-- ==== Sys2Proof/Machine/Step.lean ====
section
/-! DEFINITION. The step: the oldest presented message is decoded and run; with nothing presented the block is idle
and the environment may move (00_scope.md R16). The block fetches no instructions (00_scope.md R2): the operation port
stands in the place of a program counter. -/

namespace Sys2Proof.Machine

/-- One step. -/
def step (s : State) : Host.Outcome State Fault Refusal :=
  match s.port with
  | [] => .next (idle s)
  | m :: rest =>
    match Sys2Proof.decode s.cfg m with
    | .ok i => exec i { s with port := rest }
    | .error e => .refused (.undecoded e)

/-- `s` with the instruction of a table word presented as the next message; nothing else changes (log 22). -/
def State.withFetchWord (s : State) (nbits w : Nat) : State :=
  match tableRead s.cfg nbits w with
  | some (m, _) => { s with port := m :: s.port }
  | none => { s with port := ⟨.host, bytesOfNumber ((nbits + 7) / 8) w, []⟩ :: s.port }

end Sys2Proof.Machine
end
++++
Your goal: Copy, from the material above, each line in which the string "next" occurs.

Response area:
  | [] => .next (idle s)
/-- `s` with the instruction of a table word presented as the next message; nothing else changes (log 22). -/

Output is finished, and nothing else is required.